Before playing “Waymore’s Blues,” an old Waylon Jennings number, recently at Union Stage, SG Goodman told the audience, “Country is everywhere, and we’re about to have an old-school honky tonkin’.”
Like many contemporary female artists — Margo Price, Nikki Lane, and Shannon McNally come to mind — Goodman takes inspiration from country outlaws. But she puts her on unique spin on it, filtered through her experiences as a queer woman.
A native of small-town, rural Kentucky, SG channels the lives and struggles of the people who live in such places through her insightful lyrics and unique, craggy voice. She leans into the aspects of that life that some might shy away from. She named her current tour, The Patron Saint of the Dollar Store, because of the large number of Dollar Generals in her hometown, and she arrived at Union Stage on Oct. 28 for a date on that tour.
SG made all kinds of merchandise around this theme, including unscented air fresheners.
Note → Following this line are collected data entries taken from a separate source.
-- ==== Sys2Proof/Machine/Operands.lean ====
section
/-! DEFINITION. The operand forms of the commands and the bit helpers of 00_scope.md R11 to R13: parameters with their defaults (30_encoding.md R71),
masks, and the two reflections. -/

namespace Sys2Proof.Machine

/-! ## CONFIG parameters -/

/-- Parameter k of a CONFIG command; every parameter at index N or above takes its default (R71). -/
def paramOr (ps : List Word) (k : Nat) (dflt : Word) : Word := ps.getD k dflt

/-- A 16-bit parameter (43_checksum_crc.md R141): a given value above 0xFFFF falls back to its default, and the flag says so. -/
def param16 (ps : List Word) (k : Nat) (dflt : Half) : Half × Bool :=
  let v := paramOr ps k (dflt.setWidth 32)
  if v.toNat ≤ 0xFFFF then (v.setWidth 16, false) else (dflt, true)

/-- A one-bit parameter (R141, 42_bitfield.md R110): a given value outside 0, 1 falls back to its default, and the flag says so. -/
def paramBit (ps : List Word) (k : Nat) (dflt : Bool) : Bool × Bool :=
  let v := paramOr ps k (if dflt then 1 else 0)
  if v.toNat ≤ 1 then (v.toNat == 1, false) else (dflt, true)

/-- A word-size parameter (R110): a given value outside 8, 16, 24, 32 falls back to 8, and the flag says so. -/
def paramWordSize (ps : List Word) (k : Nat) : Nat × Bool :=
  let v := (paramOr ps k 8).toNat
  if v = 8 ∨ v = 16 ∨ v = 24 ∨ v = 32 then (v, false) else (8, true)

/-! ## Masks and reflections -/

/-- mask(w) in the width of the bit-field accumulator, for 0 ≤ w ≤ 64 (R12). -/
def mask64 (w : Nat) : BitVec 64 := BitVec.ofNat 64 (2 ^ w - 1)

/-- rev8(b): bit 7−i of the result is bit i of b (R13); the table REV8 (10_state.md R22). -/
def rev8 (b : Byte) : Byte :=
  b.extractLsb' 0 1 ++ b.extractLsb' 1 1 ++ b.extractLsb' 2 1 ++ b.extractLsb' 3 1 ++
    b.extractLsb' 4 1 ++ b.extractLsb' 5 1 ++ b.extractLsb' 6 1 ++ b.extractLsb' 7 1

/-- rev16(x) = {rev8(x[7:0]), rev8(x[15:8])} (R13). -/
def rev16 (x : Half) : Half := rev8 (x.extractLsb' 0 8) ++ rev8 (x.extractLsb' 8 8)

/-- `n` consecutive character codes from `first` on. -/
def charRange (first : Byte) (n : Nat) : List Byte := (List.range n).map fun i => first + BitVec.ofNat 8 i

end Sys2Proof.Machine
end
The air fresheners are unscented, she said, “because I don’t know you like that.” As this quip demonstrates, SG has a fine dry wit, one that can cut like sandpaper. One of the funnier comments of the night came when she said, “Mitch McConnell hasn’t been in Kentucky in 15 years.” Mentally, I’m not sure he’s even been on the planet for a while.
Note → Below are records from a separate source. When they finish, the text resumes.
-- ==== Sys2Proof/Laws/Operands.lean ====
section
/-! SUPPORT. What the operand forms of the CONFIG commands give, case by case (30_encoding.md R71). -/

namespace Sys2Proof.Machine

theorem paramOr_given {ps : List Word} {k : Nat} (h : k < ps.length) (dflt : Word) : paramOr ps k dflt = ps.getD k 0 := by
  simp [paramOr, h]

theorem paramOr_absent {ps : List Word} {k : Nat} (h : ¬ k < ps.length) (dflt : Word) : paramOr ps k dflt = dflt := by
  simp [paramOr, h]

/-- A 16-bit parameter: given and in range, given and out of range, or absent. -/
theorem param16_eq (ps : List Word) (k : Nat) (dflt : Half) :
    param16 ps k dflt =
      if k < ps.length then
        if (ps.getD k 0).toNat ≤ 0xFFFF then (BitVec.ofNat 16 (ps.getD k 0).toNat, false) else (dflt, true)
      else (dflt, false) := by
  simp only [param16]
  by_cases h : k < ps.length
  · simp only [paramOr_given h, h, if_true]
    split <;> simp [BitVec.ofNat_toNat]
  · have := dflt.isLt
    simp only [paramOr_absent h, h, if_false]
    have e : (BitVec.setWidth 32 dflt).toNat ≤ 0xFFFF := by simp; omega
    simp only [e, if_true]
    simp

/-- A one-bit parameter: given and in range, given and out of range, or absent. -/
theorem paramBit_eq (ps : List Word) (k : Nat) (dflt : Bool) :
    paramBit ps k dflt =
      if k < ps.length then
        if (ps.getD k 0).toNat ≤ 1 then ((ps.getD k 0).toNat == 1, false) else (dflt, true)
      else (dflt, false) := by
  simp only [paramBit]
  by_cases h : k < ps.length
  · simp only [paramOr_given h, h, if_true]
  · simp only [paramOr_absent h, h, if_false]
    cases dflt <;> rfl

/-- A word-size parameter: given and one of the four sizes, given and not, or absent. -/
theorem paramWordSize_eq (ps : List Word) (k : Nat) :
    paramWordSize ps k =
      if k < ps.length then
        if (ps.getD k 0).toNat = 8 ∨ (ps.getD k 0).toNat = 16 ∨ (ps.getD k 0).toNat = 24 ∨ (ps.getD k 0).toNat = 32 then
          ((ps.getD k 0).toNat, false)
        else (8, true)
      else (8, false) := by
  simp only [paramWordSize]
  by_cases h : k < ps.length
  · simp only [paramOr_given h, h, if_true]
  · simp only [paramOr_absent h, h, if_false]
    rfl

end Sys2Proof.Machine
end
More seriously, Goodman deals honestly and emotionally with the problems of life in small-town America. At Union Stage, she opened with “The Way I Talk,” a song about how she is perceived because of her distinctive accent. The haunting pairing of “If You Were Someone I Loved” and “You Were Someone I Loved,” draws a vivid picture of grief in the face of the opiate epidemic. These songs, with their ethereal beauty, made for perfect autumnal listening. For her encore, Goodman sent the audience home with “Work Until I Die,” a song about the fate of people who can’t ever afford to retire.
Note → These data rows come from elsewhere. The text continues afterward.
-- ==== Sys2Proof/Laws/BitFields.lean ====
section
/-! SUPPORT. The loops of the bit-field units in closed form (42_bitfield.md R112, R113, R120). -/

namespace Sys2Proof.Machine

/-! ## Masks and word bytes -/

theorem and_mask64_toNat (a : BitVec 64) (w : Nat) (h : w ≤ 64) : (a &&& mask64 w).toNat = a.toNat % 2 ^ w := by
  have : 2 ^ w ≤ 2 ^ 64 := Nat.pow_le_pow_right (by omega) h
  have : 1 ≤ 2 ^ w := Nat.one_le_two_pow
  rw [BitVec.toNat_and, mask64, BitVec.toNat_ofNat, Nat.mod_eq_of_lt (by omega), Nat.and_two_pow_sub_one_eq_mod]

theorem wordBytes_eq (ws : Nat) (word : BitVec 64) : wordBytes ws word = bytesOfWord ws word.toNat := by
  simp only [wordBytes, bytesOfWord]
  apply List.map_congr_left
  intro i _
  apply BitVec.eq_of_toNat_eq
  rw [BitVec.toNat_setWidth, BitVec.toNat_ushiftRight, BitVec.toNat_ofNat, Nat.shiftRight_eq_div_pow,
    show ws - 8 * (i + 1) = ws - 8 - 8 * i by omega]

/-- Bits q..q+r-1 of a number are those of its low p bits, if they lie below p. -/
theorem mod_div_mod_pow (a p q r : Nat) (h : q + r ≤ p) : a % 2 ^ p / 2 ^ q % 2 ^ r = a / 2 ^ q % 2 ^ r := by
  obtain ⟨d, rfl⟩ := Nat.exists_eq_add_of_le h
  rw [Nat.add_assoc, Nat.pow_add 2 q, Nat.mod_mul_right_div_self, Nat.pow_add, Nat.mod_mul_right_mod]

/-! ## The packer's loop -/

/-- The words that `nb` bits with value `a` hold, most significant first. -/
def wordsOf (ws nb a : Nat) : List Nat := (List.range (nb / ws)).map fun k => a / 2 ^ (nb - ws * (k + 1)) % 2 ^ ws

theorem wordsOf_short {ws nb : Nat} (a : Nat) (h : nb < ws) : wordsOf ws nb a = [] := by
  simp [wordsOf, Nat.div_eq_of_lt h]

theorem wordsOf_long {ws nb : Nat} (a : Nat) (h0 : 0 < ws) (h : ws ≤ nb) :
    wordsOf ws nb a = a / 2 ^ (nb - ws) % 2 ^ ws :: wordsOf ws (nb - ws) (a % 2 ^ (nb - ws)) := by
  have hd : nb / ws = (nb - ws) / ws + 1 := by rw [← Nat.add_div_right _ h0, Nat.sub_add_cancel h]
  simp only [wordsOf, hd, List.range_succ_eq_map, List.map_cons, List.map_map, Nat.zero_add, Nat.mul_one, List.cons.injEq, true_and]
  apply List.map_congr_left
  intro k hk
  have hk := List.mem_range.mp hk
  have : ws * (k + 1) ≤ nb - ws := by
    calc ws * (k + 1) ≤ ws * ((nb - ws) / ws) := Nat.mul_le_mul_left _ hk
      _ ≤ nb - ws := Nat.mul_div_le _ _
  simp only [Function.comp_apply, Nat.succ_eq_add_one]
  rw [show nb - ws * (k + 1 + 1) = nb - ws - ws * (k + 1) by rw [Nat.mul_add ws (k + 1)]; omega]
  have : ws ≤ ws * (k + 1) := Nat.le_mul_of_pos_right _ (by omega)
  rw [mod_div_mod_pow _ _ _ _ (by omega)]

/-- The `while NB >= WS` loop: the whole words are emitted, most significant first, and the rest of the bits stays. -/
theorem packWords_eq (fuel : Nat) (x : BitField) (h0 : 0 < x.ws) (hw : x.ws ≤ 64) (hn : x.nb ≤ 64) (hf : x.nb ≤ fuel)
    (ha : x.acc.toNat < 2 ^ x.nb) :
    packWords fuel x =
      ({ x with
          acc := BitVec.ofNat 64 (x.acc.toNat % 2 ^ (x.nb % x.ws))
          nb := x.nb % x.ws
          last := ((wordsOf x.ws x.nb x.acc.toNat).getLast?.map (BitVec.ofNat 32)).getD x.last },
        (wordsOf x.ws x.nb x.acc.toNat).map fun m => .bytes (bytesOfWord x.ws m)) := by
  induction fuel generalizing x with
  | zero =>
    have : x.nb = 0 := by omega
    have hlt : x.nb < x.ws := by omega
    simp only [packWords, wordsOf_short _ hlt, Nat.mod_eq_of_lt hlt, Nat.mod_eq_of_lt ha, List.getLast?_nil, Option.map_none,
      Option.getD_none, List.map_nil, BitVec.ofNat_toNat, BitVec.setWidth_eq]
  | succ fuel ih =>
    rw [packWords]
    by_cases h : x.ws ≤ x.nb
    · have hm := and_mask64_toNat x.acc (x.nb - x.ws) (by omega)
      have hword : ((x.acc >>> (x.nb - x.ws)) &&& mask64 x.ws).toNat = x.acc.toNat / 2 ^ (x.nb - x.ws) % 2 ^ x.ws := by
        rw [and_mask64_toNat _ _ hw, BitVec.toNat_ushiftRight, Nat.shiftRight_eq_div_pow]
      simp only [h, if_true]
      rw [ih]
      · simp only [hm, wordBytes_eq, hword]
        have e1 : (x.nb - x.ws) % x.ws = x.nb % x.ws := (Nat.mod_eq_sub_mod h).symm
        have e2 : x.acc.toNat % 2 ^ (x.nb - x.ws) % 2 ^ (x.nb % x.ws) = x.acc.toNat % 2 ^ (x.nb % x.ws) := by
          apply Nat.mod_mod_of_dvd
          apply Nat.pow_dvd_pow
          rw [← e1]
          exact Nat.mod_le _ _
        have e3 : BitVec.setWidth 32 ((x.acc >>> (x.nb - x.ws)) &&& mask64 x.ws) =
            BitVec.ofNat 32 (x.acc.toNat / 2 ^ (x.nb - x.ws) % 2 ^ x.ws) := by
          apply BitVec.eq_of_toNat_eq
          rw [BitVec.toNat_setWidth, hword, BitVec.toNat_ofNat]
        rw [wordsOf_long x.acc.toNat h0 h, e1, e2, e3, List.getLast?_cons]
        simp only [List.map_cons, Option.map_some, Option.getD_some]
        cases (wordsOf x.ws (x.nb - x.ws) (x.acc.toNat % 2 ^ (x.nb - x.ws))).getLast? <;> rfl
      · exact h0
      · exact hw
      · simp only; omega
      · simp only; omega
      · simp only [hm]
        exact Nat.mod_lt _ (Nat.two_pow_pos _)
    · have hlt : x.nb < x.ws := by omega
      simp only [h, if_false, wordsOf_short _ hlt, Nat.mod_eq_of_lt hlt, Nat.mod_eq_of_lt ha, List.getLast?_nil, Option.map_none,
        Option.getD_none, List.map_nil, BitVec.ofNat_toNat, BitVec.setWidth_eq]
Watch SG Goodman perform “Work Until I Die” live for Relix on YouTube:
As a society, we need people like SG now, because they can help us form connections in our increasingly polarized society. Many of us liberal folks who live in coastal cities don’t have a connection to, or a sense of the struggles of, people who come from where she does. These problems — poverty, drug abuse, and a cycle of decline — are very real, and they deserve to be addressed. As an artist, queer woman, and a college graduate who studied philosophy (and who continues to live where she grew up), Goodman has one foot in both of these worlds.
Goodman considers herself a country artist, and it’s hard to argue with that when she has a pedal steel guitar in her band. But her style also encompasses bluesy roots rock, and it falls into the singer-songwriter genre as well. Like many of my favorite artists, such as Steve Earle and Lucinda Williams, it’s hard to pigeonhole Goodman neatly into one category. And that’s part of the charm of her music; she can do a Waylon tune, and she’s clearly influenced by Dylan on “If It Ain’t Me, Babe.”
After releasing an album last year, Goodman is already hard at work on writing new material. The band left the stage, and Goodman played one of the new tunes solo. She explained that her father played solitaire, and that she had been in a relationship with a very skilled high-level poker player. The river in the song is a reference to the “river” in that game. Speaking of that album, SG played the title cut, as well as the title track from her first album, Old Time Feeling.
Goodman closed her main set with “Space and Time,” the lead-off track from her first album, at Union Stage. Recently, Tyler Childers made it one of two covers on his latest album. There’s no finer compliment for a songwriter than to have their material covered by someone who is, themselves, a great writer.
Unfortunately, transit issues prevented me from hearing the opening act, Why Bonnie. I arrived just as they were finishing up, but from what I heard they sounded great. And, of course, Goodman and her band sounded great, as they have each time I’ve seen them live.